Stored data:
-- ==== Sys2Proof/Machine/ValidContent.lean ====
section
/-! DEFINITION. The checks of the content, fixture and colour chapters on the state that a whole transaction leaves (R20, R97, R98, R102,
R108 to R112, R117, R148, R158, R326). Each answers every violation; R130 chooses the one that is reported. -/

namespace Sys2Proof.Machine

/-- A violation that names a parameter or table and a record. -/
def viol (st : Status) (param record : Nat) : Err := { status := st, param := param, record := record }

/-- A violation that names no record. -/
def viol0 (st : Status) (param : Nat) : Err := { status := st, param := param }

/-- A conflict with the other record. -/
def violO (param record oParam oRecord : Nat) : Err :=
  { status := .eConflict, param := param, record := record, ownerParam := oParam, ownerRecord := oRecord }

/-- One violation where a test holds. -/
def errIf (b : Bool) (e : Err) : List Err := if b then [e] else []

/-! ### Canvases and layers (01, 04) -/

/-- Enabled canvases. -/
def canvasesOn (c : Store) : List Nat := (List.range 4).filter fun k => c.val cnvEnable k == 1

/-- Area of a canvas. -/
def canvasArea (c : Store) (k : Nat) : Nat := c.val cnvWidth k * c.val cnvHeight k

/-- Canvas pixels a second at the rate of a store (R20). -/
def pixelRate (c r : Store) : Rat := ((canvasesOn c).map (canvasArea c)).sum * (rateNum r : Rat) / rateDen r

/-- The store of two with the higher declared rate (R58). -/
def faster (o c : Store) : Store := if rateNum c * rateDen o < rateNum o * rateDen c then o else c

/-- sACN packets a second (R20): each universe is sent every DIV frames. -/
def sacnRate (c r : Store) : Rat :=
  ((c.listed sacUniv).filter fun i => u16At (c.row sacUniv i) 0 ≠ 0).foldl
    (fun a i => a + (rateNum r : Rat) / (rateDen r * max 1 (byteAt (c.row sacUniv i) 7) : Nat)) 0

/-- A canvas that a raster region in use shows (04 4.9). -/
def rasterCanvas (c : Store) (k : Nat) : Bool := ([0, 1] : List Nat).any fun p => (c.regions p).any fun x => bitsAt x.2.2 0 2 == k

/-- A canvas has presentation buffers: how many (R104). -/
def presentBuffers (c : Store) (k : Nat) : Nat :=
  if c.val cnvEnable k = 0 then 0
  else if c.val cnvCapture k = 1 then 5
  else if rasterCanvas c k then 4 else 0

/-- Bytes of DRAM that rings, scene store and presentation buffers take (R97). -/
def dramUse (c : Store) : Nat :=
  (c.v cnvRingAMib + c.v cnvRingBMib + c.v cnvSceneMib) * 1048576
    + ((List.range 4).map fun k => presentBuffers c k * canvasArea c k * 8).sum

/-- Pixels scanned out each frame on raster ports that are on (R102). -/
def rasterRead (c : Store) : Nat :=
  (([0, 1] : List Nat).map fun p =>
    if modeOf (c.row rasPort p) = 0 then 0 else ((c.regions p).map fun x => u16At x.2.2 6 * u16At x.2.2 8).sum).sum

/-- Pixels written into presentation buffers each frame (R102). -/
def presentWrite (c : Store) : Nat := ((List.range 4).map fun k => if presentBuffers c k = 0 then 0 else canvasArea c k).sum

/-- The checks of canvases, rings and DRAM (R20, R97, R102). The reset values of the rings and the scene store fit in every node: DEDUCED, log
entry 54. -/
def checkCanvas (o c : Store) : List Err :=
  errIf (decide (1006632960 < pixelRate c (faster o c)) && decide (pixelRate o o < pixelRate c (faster o c))) (viol0 .eCapacity cnvEnable.id)
  ++ errIf (decide (1966080 < sacnRate c (faster o c)) && decide (sacnRate o o < sacnRate c (faster o c))) (viol0 .eCapacity sacUniv.id)
  ++ errIf (decide (dramUse Store.empty < dramUse c) && decide ((Config.dramMib - 256) * 1048576 < dramUse c)) (viol0 .eCapacity cnvRingAMib.id)
  ++ errIf (decide (100000000000 * rateDen c < 8 * rateNum c * (presentWrite c + rasterRead c))) (viol0 .eCapacity cnvWidth.id)

/-- Enabled SCENE layers have a still of their own size (R98, Table 14-4). -/
def checkScene (c : Store) : List Err :=
  (List.range 64).flatMap fun i =>
    if c.val layEnable i = 1 ∧ c.val laySource i = 3 then
      let e := SMap.get [] c.scene (c.val laySceneSlot i)
      errIf (e == [] || leAt e 24 2 != c.val layWidth i || leAt e 26 2 != c.val layHeight i) (viol .eParam laySceneSlot.id i)
    else []

/-- An entry written to the scene store, tested at the write; its LAYER byte is ignored (R88, R98). -/
def sceneFault (e : List Byte) : Option Status :=
  let w := leAt e 24 2
  let h := leAt e 26 2
  let mb := if bitAt (byteOf e 4) 0 then mapBytes w h else 0
  match headerFault (e.take 1 ++ leBytes 1 0 ++ e.drop 2) with
  | some st => some st
  | none =>
    if byteOf e 0 ≠ 1 ∨ byteOf e 2 ≠ 8 ∨ byteOf e 3 ≠ 0 then some .eRange
    else if w = 0 ∨ 8192 < w ∨ h = 0 ∨ 8192 < h then some .eRange
    else if bitAt (byteOf e 4) 0 ∧ (mapOf (e.drop 64) ((w + 63) / 64 * ((h + 63) / 64))).any (fun x => decide (3 ≤ x)) then some .eRange
    else if e.length < 64 + mb + 8 * w * h then some .eSize
    else none

/-- The sACN map records written stay within their layer (04 4.1), and the distinct universes within 4,096 (R117). -/
def checkSacnMap (c : Store) (written : List Nat) : List Err :=
  (written.flatMap fun i =>
    let r := c.row cnvSacnMap i
    let l := layerOf (byteAt r 6)
    errIf (decide (u16At r 0 ≠ 0) &&
      decide (c.val layWidth l * c.val layHeight l < u32At r 8 + u16At r 4)) (viol .eRange cnvSacnMap.id i))
  ++ errIf (decide (4096 < (sacnUniverses c).length)) (viol0 .eCapacity cnvSacnMap.id)

/-! ### Fixtures (05, 06) -/

/-- Data slots per emitter on a DMX port or universe endpoint. The fields of a port that is OFF are not acted on (R516). -/
def emitterSlots (c : Store) (ty endpoint : Nat) : Nat :=
  if ty = 2 then slotWidth (modeOf (c.row dmxPort endpoint) != 0 && bitAt (c.row dmxPort endpoint) 8)
  else if ty = 3 then match c.univ endpoint with
    | some x => slotWidth (bitAt x.2 48)
    | none => 1
  else 1

/-- The output positions that a fixture takes on its strand: first and count (Table 5-4). -/
def fixPositions (c : Store) (r : Nat) : Nat × Nat :=
  let st := c.row stdTable (fxStrand r)
  let e := mdEmitters (c.row modTable (fxModel r))
  if stType st = 4 ∨ stType st = 5 then (fxSlot r, 1) else (fxSlot r, e * emitterSlots c (stType st) (stEnd st))

/-- Whether positions lie on the endpoint of a strand (R108): pin channels to the 4,096 pixels of a pin, DMX and universe slots to those
in use, short addresses, neighbour entries, and the channels or columns of direct drive. A pin or port that is OFF has its greatest extent
(R516: its fields are not acted on). -/
def positionsFit (c : Store) (st first n : Nat) : Bool :=
  let ty := stType st
  if ty = 1 then
    let r := c.row spnPin (stEnd st)
    decide (first + n ≤ 4096 * (if modeOf r = 0 then 16 else max 1 (spEmitters r)))
  else if ty = 2 then
    let r := c.row dmxPort (stEnd st)
    decide (1 ≤ first) && decide (first + n ≤ (if modeOf r = 0 then 513 else u16At r 2))
  else if ty = 3 then decide (1 ≤ first) && decide (first + n ≤ 1 + (match c.univ (stEnd st) with
    | some x => u16At x.2 4
    | none => 512))
  else if ty = 4 then decide (first < 64)
  else if ty = 5 then decide (first < 4096)
  else if c.matrixRow (stEnd st) then decide (first + n ≤ c.matrixSize.2)
  else decide (first + n ≤ 48)

/-- The status of an enabled fixture's temperature references (R158). -/
def tempBad (c : Store) (r : Nat) : Bool :=
  let beta (i : Nat) : Nat := u16At (c.row derTsns i) 0
  let th := c.row derThermal (fxTmodel r)
  if fxTsrc r = 1 then beta (fxTsns r) == 0
  else if fxTsrc r = 2 then u32At th 0 == 0 || (!bitAt th 51 && beta (bitsAt th 48 3) == 0)
  else false

/-- An enabled fixture by itself (R108, R136, R158). -/
def checkFixture (c : Store) (i r : Nat) : List Err :=
  let k := fxCanvas r
  let st := c.row stdTable (fxStrand r)
  let p := fixPositions c r
  let e (s : Status) : Err := viol s fixTable.id i
  errIf (c.val cnvEnable k == 0 || decide (c.val cnvWidth k < fxX r + fxW r) || decide (c.val cnvHeight k < fxY r + fxH r)) (e .eRange)
  ++ errIf (mdEmitters (c.row modTable (fxModel r)) == 0) (e .eParam)
  ++ errIf (stType st == 0 || stType st == 6 || stPixel st) (e .eParam)
  ++ errIf (bitAt r 97 && u16At (c.row fixSacnSet (fxSacnSet r)) 0 == 0) (e .eParam)
  ++ errIf (fxCivic r && c.val cnvColourSpace k == 4) (e .eParam)
  ++ errIf (tempBad c r) (e .eParam)
  ++ errIf (!positionsFit c st p.1 p.2) (e .eRange)

/-- Two enabled fixtures of one strand whose positions overlap (R108). -/
def overlaps (c : Store) (r q : Nat) : Bool :=
  let a := fixPositions c r
  let b := fixPositions c q
  fxStrand r == fxStrand q && decide (a.1 < b.1 + b.2) && decide (b.1 < a.1 + a.2)

/-- Overlaps among the enabled fixtures (R108): of a pair, a changed fixture is at fault, and of two, the one with the higher index. -/
def checkOverlap (o c : Store) : List Err :=
  let fs := c.fixtures
  fs.flatMap fun x => match fs.find? fun y => y.1 ≠ x.1 && overlaps c x.2 y.2 &&
      (decide (x.2 ≠ o.row fixTable x.1) || decide (y.2 = o.row fixTable y.1)) && (decide (y.1 < x.1) || decide (y.2 = o.row fixTable y.1)) with
    | some y => [violO fixTable.id x.1 fixTable.id y.1]
    | none => []

/-! ### Strands (05, 06) -/

/-- A PIXEL strand of TYPE 0x1 to 0x3 by itself (R112, R141, R148, Table 14-4). -/
def checkPixelStrand (c : Store) (i r : Nat) : List Err :=
  let k := stCanvas r
  let w := c.val cnvWidth k
  let h := c.val cnvHeight k
  let m := c.row modTable (stModel r)
  let path := c.row stdPixpath (stPixpath r)
  errIf (c.val cnvEnable k == 0 || (List.range (stCount r)).any fun n =>
    let p := pixelPos r n
    decide (p.1 < 0) || decide (p.2 < 0) || decide ((w : Int) ≤ p.1) || decide ((h : Int) ≤ p.2)) (viol .eRange stdTable.id i)
  ++ errIf (mdEmitters m == 0 || decide (4 < mdEmitters m)) (viol .eParam stdTable.id i)
  ++ errIf ((List.range 4).any fun o => decide (mdEmitters m ≤ o) && (List.range 3).any fun j => s16At path (2 * (3 * o + j)) != 0)
      (viol .eParam stdTable.id i)
  ++ errIf (bitAt path 228 && u16At (c.row derTsns (bitsAt path 229 3)) 0 == 0) (viol .eParam stdPixpath.id (stPixpath r))

/-- The strands (R111, R112): of two that name one endpoint, a changed strand is at fault, and of two, the one with the higher index. -/
def checkStrands (o c : Store) : List Err :=
  let ss := c.strands
  ss.flatMap fun x =>
    (match ss.find? fun y => y.1 ≠ x.1 && stType y.2 == stType x.2 && stEnd y.2 == stEnd x.2 &&
        (decide (x.2 ≠ o.row stdTable x.1) || decide (y.2 = o.row stdTable y.1)) && (decide (y.1 < x.1) || decide (y.2 = o.row stdTable y.1)) with
     | some y => [violO stdTable.id x.1 stdTable.id y.1]
     | none => [])
    ++ (if isPixelStrand x.2 then checkPixelStrand c x.1 x.2 else [])

/-- Every check of chapters 01 and 04 to 06 on the state that a transaction leaves; `maps` are the sACN map records it writes. -/
def checkContent (o c : Store) (maps : List Nat) : List Err :=
  checkCanvas o c ++ checkScene c ++ checkSacnMap c maps ++ (c.fixtures.flatMap fun x => checkFixture c x.1 x.2) ++ checkOverlap o c
    ++ checkStrands o c

end Sys2Proof.Machine
end

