/-- The line segments of an ST 2110-20 payload: line, pixel offset, length, at most `n` headers; and where the data begins. -/
def lineHeaders (b : List Byte) : Nat → Nat → List (Nat × Nat × Nat) → List (Nat × Nat × Nat) × Nat
  | 0, at_, acc => (acc, at_)
  | n + 1, at_, acc =>
    let acc1 := acc ++ [(beAt b (at_ + 2) 2 % 32768, beAt b (at_ + 4) 2 % 32768, beAt b at_ 2)]
    if bitAt (byteOf b (at_ + 4)) 7 then lineHeaders b n (at_ + 6) acc1 else (acc1, at_ + 6)

/-- The segments written into the frame's lines; one that does not follow on leaves the frame incomplete. -/
def putSegs (fmt : Nat) : List (Nat × Nat × Nat) → List Byte → StreamRx → StreamRx
  | [], _, x => x
  | (line, off, len) :: rest, data, x =>
    let row := SMap.get [] x.got line
    let start := off / (pgroup fmt).1 * (pgroup fmt).2
    putSegs fmt rest (data.drop len)
      (if row.length = start ∧ len ≤ data.length then { x with got := SMap.put [] x.got line (row ++ data.take len) } else { x with missing := true })

/-- The presentation time of a frame with an RTP timestamp (R315). -/
def rtpTime (rtp : Nat) (arrival : Time) (offset : Int) : Time :=
  let now := roundDiv (arrival * 90000 : Nat) sec
  let n := now + signedOf 32 (patternOf 32 ((rtp : Int) - now))
  (roundDiv (n * (sec : Int)) 90000 + offset * (ns : Int)).toNat

/-- A frame of a stream ends: written into ring B where no packet is missing, otherwise counted in BAD_ENTRY, unless that was done at its
ingress deadline (R85). -/
def streamEnd (s : State) (layer : Nat) (x : StreamRx) : State :=
  let b := bindOf s.cfg layer
  let w := s.cfg.val layWidth layer
  let h := s.cfg.val layHeight layer
  let flags := byteOf b 26
  let fmt := byteOf b 24
  let s1 := { s with con := { s.con with streams := SMap.put none s.con.streams layer none } }
  let whole := !x.missing && (List.range h).all fun y => decide (rowBytes fmt w ≤ (SMap.get [] x.got y).length)
  if x.discarded then s1
  else if !whole then badEntry s1 1 s1.con.ringB.w
  else
    let data := (List.range h).flatMap fun y => (SMap.get [] x.got y).take (rowBytes fmt w)
    let pix := decodeAll fmt (byteOf b 25) flags (s.cfg.val layPqPeak layer) w h (rowBytes fmt w) data
    let e : Entry :=
      { seq := 0, off := 0, len := (64 + mapBytes w h + 8 * w * h + 63) / 64 * 64, layer := layer, pt := x.pt, width := w, height := h
        hint := false, map := computeMap w h pix, pix := pix, done := none, dead := false, dma := none }
    sendStreams (ringOffer s1 1 e) e

/-- The stream receiver takes an RTP packet of a bound stream (R85, R315). -/
def takeRtp (s : State) (layer : Nat) (b : List Byte) (t : Time) : State :=
  let bind := bindOf s.cfg layer
  let head := 12 + 4 * (byteOf b 0 % 16)
  let rtp := beAt b 4 4
  let seq := beAt b 2 2
  if byteOf b 0 / 64 ≠ 2 ∨ byteOf b 1 % 128 ≠ byteOf bind 27 then s
  else
    let old := SMap.get none s.con.streams layer
    let fresh : StreamRx :=
      { rtp := rtp, pt := rtpTime rtp t (signedOf 32 (leAt bind 28 4)), seq := seq, got := [], missing := false, discarded := false }
    let sx := match old with
      | none => (s, fresh)
      | some x => if x.rtp = rtp then (s, x) else (streamEnd s layer { x with missing := true }, fresh)
    let hs := lineHeaders b 64 (head + 2) []
    let y := putSegs (byteOf bind 24) hs.1 (b.drop hs.2) { sx.2 with seq := (seq + 1) % 65536, missing := sx.2.missing || sx.2.seq != seq }
    if bitAt (byteOf b 1) 7 then streamEnd sx.1 layer y
    else { sx.1 with con := { sx.1.con with streams := SMap.put none sx.1.con.streams layer (some y) } }

/-- A filter takes a frame (R269). -/
def filterTakes (r : Nat) (v : RxView) : Bool :=
  let m (b : Nat) (t : Bool) : Bool := !bitAt r (16 + b) || t
  byteAt r 0 != 0
    && m 0 (v.tagged && v.tci % 4096 == bitsAt r 32 12) && m 1 (v.tagged && v.tci / 8192 == bitsAt r 48 3) && m 2 (v.etype == u16At r 8)
    && m 3 (v.proto == some (byteAt r 7)) && m 4 (v.udpPort == some (u16At r 10)) && m 5 (!v.tagged)

/-- A steered frame pushed with the header of Table 11-5, or discarded in RX_QFULL (R270). -/
def steer (s : State) (p q filter : Nat) (big stamped : Bool) (f : EthFrame) (bytes : List Byte) (v : RxView) (t : Time) : State :=
  let t0 := if stamped then t else 0
  let flags := b2n big * 3 + b2n stamped * 4 + b2n v.tagged * 8
  let pkt := pad8 (leBytes 1 p ++ leBytes 1 flags ++ leBytes 1 filter ++ leBytes 1 0 ++ leBytes 2 bytes.length
    ++ leBytes 2 (min 65535 f.wireLen) ++ leBytes 2 v.tci ++ leBytes 6 0 ++ leBytes 6 (t0 / sec) ++ leBytes 4 (t0 % sec / ns)
    ++ leBytes 2 (t0 % ns) ++ leBytes 4 0 ++ bytes)
  let a := qOffer s (8 + 4 * p + q) pkt
  pauseCheck (if a.1 then a.2 else ethCount a.2 p (5 + q)) p

/-- The filters and DEFAULT_DROP (R268 step 7). -/
def applyFilters (s : State) (p : Nat) (big : Bool) (f : EthFrame) (bytes : List Byte) (v : RxView) (t : Time) : State :=
  match (List.range 64).find? fun i => filterTakes (s.cfg.row ethFilter (p * 64 + i)) v with
  | some i =>
    let r := s.cfg.row ethFilter (p * 64 + i)
    if byteAt r 0 = 2 then ethCount s p 9 else steer s p (bitsAt r 8 2) i big (bitAt r 10) f bytes v t
  | none => if bitAt (ethRec s p) 11 then ethCount s p 10 else steer s p 0 0xFF big false f bytes v t

/-- ARP, ND and ICMP echo addressed to the node (R268 step 6). -/
def forZhotex (s : State) (p : Nat) (v : RxView) (b : List Byte) : Bool :=
  let addr (d : List Byte) : Bool := isAddr s.cfg (2 * p) d || isAddr s.cfg (2 * p + 1) d
  if v.etype = 0x0806 then addr ((b.drop (v.off + 24)).take 4)
  else if v.etype = 0x0800 then v.proto == some 1 && byteOf b (v.off + 4 * (byteOf b v.off % 16)) == 8 && addr v.ipDst
  else if v.etype = 0x86DD then
    v.proto == some 58 && (let ty := byteOf b (v.off + 40)
      (ty == 135 && addr ((b.drop (v.off + 48)).take 16)) || (ty == 136 && addr v.ipDst) || (ty == 128 && addr v.ipDst))
  else false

▶ **What you need to do**
Proceeding from the line containing "frame incomplete. -/" through the line containing "s.con with streams", transcribe the lines above exactly, both end lines included.

▶ **Answer for this exercise**
/-- The segments written into the frame's lines; one that does not follow on leaves the frame incomplete. -/
def putSegs (fmt : Nat) : List (Nat × Nat × Nat) → List Byte → StreamRx → StreamRx
  | [], _, x => x
  | (line, off, len) :: rest, data, x =>
    let row := SMap.get [] x.got line
    let start := off / (pgroup fmt).1 * (pgroup fmt).2
    putSegs fmt rest (data.drop len)
      (if row.length = start ∧ len ≤ data.length then { x with got := SMap.put [] x.got line (row ++ data.take len) } else { x with missing := true })

/-- The presentation time of a frame with an RTP timestamp (R315). -/
def rtpTime (rtp : Nat) (arrival : Time) (offset : Int) : Time :=
  let now := roundDiv (arrival * 90000 : Nat) sec
  let n := now + signedOf 32 (patternOf 32 ((rtp : Int) - now))
  (roundDiv (n * (sec : Int)) 90000 + offset * (ns : Int)).toNat

/-- A frame of a stream ends: written into ring B where no packet is missing, otherwise counted in BAD_ENTRY, unless that was done at its
ingress deadline (R85). -/
def streamEnd (s : State) (layer : Nat) (x : StreamRx) : State :=
  let b := bindOf s.cfg layer
  let w := s.cfg.val layWidth layer
  let h := s.cfg.val layHeight layer
  let flags := byteOf b 26
  let fmt := byteOf b 24
  let s1 := { s with con := { s.con with streams := SMap.put none s.con.streams layer none } }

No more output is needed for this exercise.